D lactate antibody

For immunoblotting, the intestinal tissue was lysed in radio immunoprecipitation assay lysis buffer. The lysate was separated in sodium dodecyl sulfate-polyacrylamide gel electrophoresis and transferred to a nitrocellulose membrane. The protein concentration of lysate was detected using a bicinchoninic acid kit (Bio-Rad Laboratories, Hercules, CA, USA). The blot of lysates was incubated with the following antibodies: IL-9 antibody (Abcam, diluted in 1:1000), D-lactate antibody (abcam, diluted in 1:1000), zonula occludens 1(ZO-1) antibody (proteintech, diluted in 1:1000), horseradish peroxidase (HRP)-labeled anti-rabbit antibody (Beyotime, Shanghai, China), GAPDH antibody (ZEN-bio, diluted in 1:5000), and HRP-labeled anti-mouse antibody (Beyotime, Shanghai, China). Images were acquired with Tanon enhanced chemiluminescence substrate (Tanon, Shanghai, China), using Tanon 5200 imaging system (Tanon, Shanghai, China).

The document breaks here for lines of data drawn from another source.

/-- `opReadMeasurands` changes nothing. -/
@[simp] theorem opReadMeasurands_keeps (operands : List Byte) (free : Nat) (s : State) : (opReadMeasurands operands free s).1 = s := by
  generalize h : (opReadMeasurands operands free s).1 = r
  unfold opReadMeasurands at h
  simp only [performIf, refuse] at h
  (repeat' split at h) <;> subst h <;> rfl

/-- `opReadTally` changes nothing. -/
@[simp] theorem opReadTally_keeps (operands : List Byte) (free : Nat) (s : State) : (opReadTally operands free s).1 = s := by
  generalize h : (opReadTally operands free s).1 = r
  unfold opReadTally at h
  simp only [performIf, refuse] at h
  (repeat' split at h) <;> subst h <;> rfl

/-- `opPeekLifts` changes nothing. -/
@[simp] theorem opPeekLifts_keeps (operands : List Byte) (free : Nat) (s : State) : (opPeekLifts operands free s).1 = s := by
  generalize h : (opPeekLifts operands free s).1 = r
  unfold opPeekLifts at h
  simp only [performIf, refuse] at h
  (repeat' split at h) <;> subst h <;> rfl

/-- What `opDropLifts` leaves as it was. -/
@[simp] theorem opDropLifts_keeps (operands : List Byte) (free : Nat) (s : State) :
    ((opDropLifts operands free s).1).pending = s.pending ∧ ((opDropLifts operands free s).1).choices = s.choices ∧
    ((opDropLifts operands free s).1).inReset = s.inReset ∧ ((opDropLifts operands free s).1).clock = s.clock ∧
    ((opDropLifts operands free s).1).strapValue = s.strapValue ∧
    ((opDropLifts operands free s).1).station = s.station ∧ ((opDropLifts operands free s).1).cab = s.cab ∧
    ((opDropLifts operands free s).1).crane = s.crane ∧ ((opDropLifts operands free s).1).conditions = s.conditions ∧
    ((opDropLifts operands free s).1).notices = s.notices ∧ ((opDropLifts operands free s).1).intake = s.intake ∧
    ((opDropLifts operands free s).1).slew = s.slew ∧ ((opDropLifts operands free s).1).lift = s.lift ∧
    ((opDropLifts operands free s).1).tally = s.tally ∧ ((opDropLifts operands free s).1).sup = s.sup ∧
    ((opDropLifts operands free s).1).active = s.active ∧ ((opDropLifts operands free s).1).staging = s.staging ∧
    ((opDropLifts operands free s).1).mgmt = s.mgmt ∧ ((opDropLifts operands free s).1).trace = s.trace := by
  generalize h : (opDropLifts operands free s).1 = r
  unfold opDropLifts at h
  simp only [traceResult, performIf, refuse] at h
  (repeat' split at h) <;> subst h <;> simp

/-- What `opClearBunk` leaves as it was. -/
@[simp] theorem opClearBunk_keeps (operands : List Byte) (free : Nat) (s : State) :
    ((opClearBunk operands free s).1).pending = s.pending ∧ ((opClearBunk operands free s).1).choices = s.choices ∧
    ((opClearBunk operands free s).1).inReset = s.inReset ∧ ((opClearBunk operands free s).1).clock = s.clock ∧
    ((opClearBunk operands free s).1).strapValue = s.strapValue ∧
    ((opClearBunk operands free s).1).station = s.station ∧ ((opClearBunk operands free s).1).crane = s.crane ∧
    ((opClearBunk operands free s).1).intake = s.intake ∧ ((opClearBunk operands free s).1).slew = s.slew ∧
    ((opClearBunk operands free s).1).queue = s.queue ∧ ((opClearBunk operands free s).1).active = s.active ∧
    ((opClearBunk operands free s).1).staging = s.staging ∧ ((opClearBunk operands free s).1).mgmt = s.mgmt := by
  generalize h : (opClearBunk operands free s).1 = r
  unfold opClearBunk at h
  simp only [traceResult, performIf, refuse] at h
  (repeat' split at h) <;> subst h <;> simp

After rat sacrifice, the intestinal sample was disintegrated in radio immunoprecipitation assay lysis buffer. Following the lysate isolation in sodium dodecyl sulfate-polyacrylamide gel electrophoresis, the lysate was loaded onto a nitrocellulose membrane. Using a bicinchoninic acid kit (Bio-Rad Laboratories, Hercules, CA, USA), we determined the expression level of protein in the lysate sample. The lysate blotting was subjected to incubation using each antibody as follows: GAPDH antibody (ZEN-bio, diluted in 1:5000), HRP-labeled anti-mouse antibody (Beyotime, Shanghai, China), D-lactate antibody (Abcam, diluted in 1:1000), E-cadherin antibody (Abcam, diluted in 1:1000), αEβ7 antibody (affinity, diluted in 1:1000), IL-9 antibody (Abcam, diluted in 1:1000), and horseradish peroxidase (HRP)-labeled anti-rabbit antibody (Beyotime, Shanghai, China). Tanon-enhanced chemiluminescence substrate of the Tanon 5200 imaging system was used (Tanon, Shanghai, China) to produce the images.